Article Text


Viral hepatitis
PMO-176 Induction maintenance treatment in chronic hepatitis B; step-down from tenofovir and lamivudine to lamivudine monotherapy is effective
  1. U S Gill1,
  2. L Payaniandy2,
  3. D Payaniandy2,
  4. J Schulz2,
  5. V Ross3,
  6. Y Kallis2,
  7. P Kooner2,
  8. R Marley2,
  9. P T F Kennedy1,
  10. G R Foster1
  1. 1Department of Hepatology, Blizard Institute of Cell & Molecular Science, Barts and The London School of Medicine & Dentistry, London, UK
  2. 2Department of Hepatology, Barts and The London NHS Trust, London, UK
  3. 3Department of Pharmacy, Barts and The London NHS Trust, London, UK


Introduction Tenofovir Disoproxil Fumarate (TDF) is a potent and effective oral antiviral used to treat Chronic Hepatitis B (CHB), but concerns remain about possible long-term toxicity and the costs of indefinite use. An induction-maintenance treatment strategy may allow the use of combination Lamivudine (LAM) and TDF, to avert the development of resistance, followed by maintenance of viral suppression with LAM. To date, there are no data on such a step-down strategy in HBeAg negative CHB. Here we report on patients in whom we safely discontinued TDF, while maintaining viral suppression and normal liver biochemistry.

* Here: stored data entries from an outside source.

@[simp] theorem State.cursorWritten_kept {μ : Nat} (c : Nat) (r : BitVec 128) (s : State) (hμ : 0x4000 &&& μ = 0x4000 := by decide) : (State.cursorWritten c r s).kept μ = s.kept μ := kept_mono hμ (by
  unfold State.cursorWritten
  repeat' (first | with_reducible rfl | (simp; done) | split | (refine (kept_foldl (fun _ _ => ?_) _ _).trans ?_) | (simp; fail_if_success done)))

theorem cmdCompMatrixWrite_ok {μ : Nat} (q : Req) (s : State) (hμ : 0x2C4014 &&& μ = 0x2C4014 := by decide) : OkKept μ (s.kept μ) (fun x => x.1) (cmdCompMatrixWrite q s) := OkKept.mono hμ (by
  unfold cmdCompMatrixWrite
  (repeat' (first | exact (compApply_ok _ _ _ _ _ _ _ (by simp)) | (refine OkKept.step (compApply_ok _ _ _ _ _ _ _ (by simp)) (by simp) (fun _ _ => ?_)) | exact OkKept.error _ | (refine OkKept.pure ?_; (first | with_reducible rfl | (simp; done) | (simp_all; done) | (split <;> simp_all; done))) | (refine OkKept.ok ?_; (first | with_reducible rfl | (simp; done) | (simp_all; done))) | split | (refine OkKept.bind (fun _ _ => ?_)) | (simp only; fail_if_success done))); done)

theorem execCompMatrixWrite_keeps {μ : Nat} (q : Req) (s : State) (hμ : 0x2C4014 &&& μ = 0x2C4014 := by decide) : Keeps μ (s.kept μ) (execCompMatrixWrite q s) := Keeps.mono hμ (by
  unfold execCompMatrixWrite; exact serve_keeps _ _ _ _ (fun _ _ => cmdCompMatrixWrite_ok ..))

theorem cmdCompCursorWrite_ok {μ : Nat} (q : Req) (s : State) (hμ : 0x2C4014 &&& μ = 0x2C4014 := by decide) : OkKept μ (s.kept μ) (fun x => x.1) (cmdCompCursorWrite q s) := OkKept.mono hμ (by
  unfold cmdCompCursorWrite
  (repeat' (first | exact (compApply_ok _ _ _ _ _ _ _ (by simp)) | (refine OkKept.step (compApply_ok _ _ _ _ _ _ _ (by simp)) (by simp) (fun _ _ => ?_)) | exact OkKept.error _ | (refine OkKept.pure ?_; (first | with_reducible rfl | (simp; done) | (simp_all; done) | (split <;> simp_all; done))) | (refine OkKept.ok ?_; (first | with_reducible rfl | (simp; done) | (simp_all; done))) | split | (refine OkKept.bind (fun _ _ => ?_)) | (simp only; fail_if_success done))); done)

theorem execCompCursorWrite_keeps {μ : Nat} (q : Req) (s : State) (hμ : 0x2C4014 &&& μ = 0x2C4014 := by decide) : Keeps μ (s.kept μ) (execCompCursorWrite q s) := Keeps.mono hμ (by
  unfold execCompCursorWrite; exact serve_keeps _ _ _ _ (fun _ _ => cmdCompCursorWrite_ok ..))

@[simp] theorem State.setLoads_kept {μ : Nat} (l : List Load) (s : State) (hμ : 0x4000 &&& μ = 0x4000 := by decide) : (State.setLoads l s).kept μ = s.kept μ := kept_mono hμ (by
  unfold State.setLoads
  repeat' (first | with_reducible rfl | (simp; done) | split | (refine (kept_foldl (fun _ _ => ?_) _ _).trans ?_) | (simp; fail_if_success done)))

@[simp] theorem State.commitBank_kept {μ : Nat} (x : Load) (s : State) (hμ : 0x4000 &&& μ = 0x4000 := by decide) : (State.commitBank x s).kept μ = s.kept μ := kept_mono hμ (by
  unfold State.commitBank
  repeat' (first | with_reducible rfl | (simp; done) | split | (refine (kept_foldl (fun _ _ => ?_) _ _).trans ?_) | (simp; fail_if_success done)))

theorem cmdCompLoad_ok {μ : Nat} (q : Req) (s : State) (hμ : 0x4000 &&& μ = 0x4000 := by decide) : OkKept μ (s.kept μ) Ans.state (cmdCompLoad q s) := OkKept.mono hμ (by
  unfold cmdCompLoad
  (repeat' (first | exact OkKept.error _ | (refine OkKept.pure ?_; (first | with_reducible rfl | (simp; done) | (simp_all; done) | (split <;> simp_all; done))) | (refine OkKept.ok ?_; (first | with_reducible rfl | (simp; done) | (simp_all; done))) | split | (refine OkKept.bind (fun _ _ => ?_)) | (simp only; fail_if_success done))); done)

theorem execCompLoad_keeps {μ : Nat} (q : Req) (s : State) (hμ : 0x2C4014 &&& μ = 0x2C4014 := by decide) : Keeps μ (s.kept μ) (execCompLoad q s) := Keeps.mono hμ (by
  unfold execCompLoad; exact serveAns_keeps _ _ _ _ (fun _ _ => cmdCompLoad_ok ..))

theorem cmdCompRead_ok {μ : Nat} (q : Req) (s : State) (hμ : 0x0 &&& μ = 0x0 := by decide) : OkKept μ (s.kept μ) (fun x => x.1) (cmdCompRead q s) := OkKept.mono hμ (by
  unfold cmdCompRead
  (repeat' (first | exact OkKept.error _ | (refine OkKept.pure ?_; (first | with_reducible rfl | (simp; done) | (simp_all; done) | (split <;> simp_all; done))) | (refine OkKept.ok ?_; (first | with_reducible rfl | (simp; done) | (simp_all; done))) | split | (refine OkKept.bind (fun _ _ => ?_)) | (simp only; fail_if_success done))); done)

theorem execCompRead_keeps {μ : Nat} (q : Req) (s : State) (hμ : 0x2C0014 &&& μ = 0x2C0014 := by decide) : Keeps μ (s.kept μ) (execCompRead q s) := Keeps.mono hμ (by
  unfold execCompRead; exact serve_keeps _ _ _ _ (fun _ _ => cmdCompRead_ok ..))

theorem cmdCompLayerRead_ok {μ : Nat} (q : Req) (s : State) (hμ : 0x4000 &&& μ = 0x4000 := by decide) : OkKept μ (s.kept μ) (fun x => x.1) (cmdCompLayerRead q s) := OkKept.mono hμ (by
  unfold cmdCompLayerRead
  (repeat' (first | exact OkKept.error _ | (refine OkKept.pure ?_; (first | with_reducible rfl | (simp; done) | (simp_all; done) | (split <;> simp_all; done))) | (refine OkKept.ok ?_; (first | with_reducible rfl | (simp; done) | (simp_all; done))) | split | (refine OkKept.bind (fun _ _ => ?_)) | (simp only; fail_if_success done))); done)

theorem execCompLayerRead_keeps {μ : Nat} (q : Req) (s : State) (hμ : 0x2C4014 &&& μ = 0x2C4014 := by decide) : Keeps μ (s.kept μ) (execCompLayerRead q s) := Keeps.mono hμ (by
  unfold execCompLayerRead; exact serve_keeps _ _ _ _ (fun _ _ => cmdCompLayerRead_ok ..))

theorem execComposerLatch_keeps {μ : Nat} (c : Fin 16) (k : Fin 4) (s0 : State) (hμ : 0x4000 &&& μ = 0x4000 := by decide) : Keeps μ (s0.kept μ) (execComposerLatch c k s0) := Keeps.mono hμ (by
  unfold execComposerLatch
  (repeat' (first | with_reducible rfl | trivial | (simp; done) | (refine keeps_checked ?_) | split | (simp only [keeps_done]; fail_if_success done) | (refine (kept_foldl (fun _ _ => ?_) _ _).trans ?_) | (simp; fail_if_success done))); done)

@[simp] theorem State.applyHeld_kept {μ : Nat} (n : Nat) (h : Held) (s : State) (hμ : 0x4240 &&& μ = 0x4240 := by decide) : (State.applyHeld n h s).kept μ = s.kept μ := kept_mono hμ (by
  unfold State.applyHeld
  repeat' (first | with_reducible rfl | (simp; done) | split | (refine (kept_foldl (fun _ _ => ?_) _ _).trans ?_) | (simp; fail_if_success done)))

@[simp] theorem State.applyDue_kept {μ : Nat} (n : Nat) (s : State) (hμ : 0x4240 &&& μ = 0x4240 := by decide) : (State.applyDue n s).kept μ = s.kept μ := kept_mono hμ (by
  unfold State.applyDue
  repeat' (first | with_reducible rfl | (simp; done) | split | (refine (kept_foldl (fun _ _ => ?_) _ _).trans ?_) | (simp; fail_if_success done)))

@[simp] theorem State.compBlack_kept {μ : Nat} (n r upto : Nat) (s : State) (hμ : 0x2C0054 &&& μ = 0x2C0054 := by decide) : (State.compBlack n r upto s).kept μ = s.kept μ := kept_mono hμ (by
  unfold State.compBlack
  extract_lets w d due late more s1 s2
  have h2 : s2.kept 0x2C0054 = s.kept 0x2C0054 := (kept_foldl (fun _ _ => State.closeMissing_kept ..) _ _).trans (State.setWr_kept ..)
  split
  · rfl
  · exact (State.raise_kept ..).trans ((State.onRingCtr_kept ..).trans h2))

@[simp] theorem State.setCompState_kept {μ : Nat} (n : Nat) (v : Nat) (s : State) (hμ : 0x4000 &&& μ = 0x4000 := by decide) : (State.setCompState n v s).kept μ = s.kept μ := kept_mono hμ (by
  unfold State.setCompState
  repeat' (first | with_reducible rfl | (simp; done) | split | (refine (kept_foldl (fun _ _ => ?_) _ _).trans ?_) | (simp; fail_if_success done)))

@[simp] theorem State.showState_kept {μ : Nat} (n : Nat) (v : Nat) (member : Nat) (gang : Bool) (s : State) (hμ : 0x4000 &&& μ = 0x4000 := by decide) : (State.showState n v member gang s).kept μ = s.kept μ := kept_mono hμ (by
  unfold State.showState
  repeat' (first | with_reducible rfl | (simp; done) | split | (refine (kept_foldl (fun _ _ => ?_) _ _).trans ?_) | (simp; fail_if_success done)))

@[simp] theorem State.setLayerState_kept {μ : Nat} (c : Nat) (l : Nat) (v : Nat) (s : State) (hμ : 0x2C4014 &&& μ = 0x2C4014 := by decide) : (State.setLayerState c l v s).kept μ = s.kept μ := kept_mono hμ (by
  unfold State.setLayerState
  repeat' (first | with_reducible rfl | (simp; done) | split | (refine (kept_foldl (fun _ _ => ?_) _ _).trans ?_) | (simp; fail_if_success done)))

@[simp] theorem State.layerAtF_kept {μ : Nat} (n : Nat) (v : CompSet) (l : Nat) (s : State) (hμ : 0x2C4014 &&& μ = 0x2C4014 := by decide) : (State.layerAtF n v l s).kept μ = s.kept μ := kept_mono hμ (by
  unfold State.layerAtF
  repeat' (first | with_reducible rfl | (simp; done) | split | (refine (kept_foldl (fun _ _ => ?_) _ _).trans ?_) | (simp; fail_if_success done)))

@[simp] theorem State.layerOff_kept {μ : Nat} (c : Nat) (l : Nat) (s : State) (hμ : 0x2C4014 &&& μ = 0x2C4014 := by decide) : (State.layerOff c l s).kept μ = s.kept μ := kept_mono hμ (by
  unfold State.layerOff
  repeat' (first | with_reducible rfl | (simp; done) | split | (refine (kept_foldl (fun _ _ => ?_) _ _).trans ?_) | (simp; fail_if_success done)))

@[simp] theorem State.gangFaults_kept {μ : Nat} (n : Nat) (s : State) (hμ : 0x2C4014 &&& μ = 0x2C4014 := by decide) : (State.gangFaults n s).kept μ = s.kept μ := kept_mono hμ (by
  unfold State.gangFaults
  repeat' (first | with_reducible rfl | (simp; done) | split | (refine (kept_foldl (fun _ _ => ?_) _ _).trans ?_) | (simp; fail_if_success done)))

@[simp] theorem State.compStop_kept {μ : Nat} (n : Nat) (v : CompSet) (s : State) (hμ : 0x2C4254 &&& μ = 0x2C4254 := by decide) : (State.compStop n v s).kept μ = s.kept μ := kept_mono hμ (by
  unfold State.compStop
  repeat' (first | with_reducible rfl | (simp; done) | split | (refine (kept_foldl (fun _ _ => ?_) _ _).trans ?_) | (simp; fail_if_success done)))

@[simp] theorem State.compFrame_kept {μ : Nat} (n : Nat) (v : CompSet) (s : State) (hμ : 0x2C62D4 &&& μ = 0x2C62D4 := by decide) : (State.compFrame n v s).kept μ = s.kept μ := kept_mono hμ (by
  unfold State.compFrame
  repeat' (first | with_reducible rfl | (simp; done) | split | (refine (kept_foldl (fun _ _ => ?_) _ _).trans ?_) | (simp; fail_if_success done)))

@[simp] theorem State.compAtF_kept {μ : Nat} (n : Nat) (s : State) (hμ : 0x2C62D4 &&& μ = 0x2C62D4 := by decide) : (State.compAtF n s).kept μ = s.kept μ := kept_mono hμ (by
  unfold State.compAtF
  repeat' (first | with_reducible rfl | (simp; done) | split | (refine (kept_foldl (fun _ _ => ?_) _ _).trans ?_) | (simp; fail_if_success done)))

theorem execComposerFrameStart_keeps {μ : Nat} (c : Fin 16) (k : Fin 4) (s0 : State) (hμ : 0x2C62D4 &&& μ = 0x2C62D4 := by decide) : Keeps μ (s0.kept μ) (execComposerFrameStart c k s0) := Keeps.mono hμ (by
  unfold execComposerFrameStart
  (repeat' (first | with_reducible rfl | trivial | (simp; done) | (refine keeps_checked ?_) | split | (simp only [keeps_done]; fail_if_success done) | (refine (kept_foldl (fun _ _ => ?_) _ _).trans ?_) | (simp; fail_if_success done))); done)

theorem execCompLutParity_keeps {μ : Nat} (table : Fin 3) (bank : Fin 2) (i : Fin 128) (s0 : State) (hμ : 0x2C4014 &&& μ = 0x2C4014 := by decide) : Keeps μ (s0.kept μ) (execCompLutParity table bank i s0) := Keeps.mono hμ (by
  unfold execCompLutParity
  (repeat' (first | with_reducible rfl | trivial | (simp; done) | (refine keeps_checked ?_) | split | (simp only [keeps_done]; fail_if_success done) | (refine (kept_foldl (fun _ _ => ?_) _ _).trans ?_) | (simp; fail_if_success done))); done)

Methods We selected patients who were had received combination therapy for a minimum of 18 months. Selection criteria included HBeAg negative disease, fibrosis score of <4/6 on biopsy, undetectable HBV DNA and normal serum ALT for a minimum of 12 consecutive months. Patients meeting these criteria were invited to stop TDF and step-down to maintenance LAM monotherapy. Patients were followed at monthly intervals to determine whether viral suppression and ALT normalisation was maintained in the absence of TDF.

Results 21 patients (13 male), median age 47, (range 39–62) discontinued TDF. Median follow-up was 3 months (range 1–10 months). During monthly follow-up biochemical and serological data have been measured. All patients had undetectable HBV DNA prior to step-down therapy to LAM and this remained undetectable during follow-up. Pre-discontinuation of TDF the median ALT was 27 (range 15–38) and during follow-up, on LAM monotherapy, was 22 (range 15–45), (p=NS). Median HBsAg level pre-discontinuation of TDF was log 3.48 (range 1.55–4.49) and 3.49 (range 1.55–4.55), (p=NS) on LAM monotherapy.

Conclusion We demonstrate no viral breakthroughs or biochemical flares on discontinuing TDF. These data suggest that an induction-maintenance strategy may be pursued in selected CHB patients to avoid long-term exposure to TDF and reduce the burden on healthcare budgets in the context of lifelong oral antiviral therapy.

Competing interests None declared.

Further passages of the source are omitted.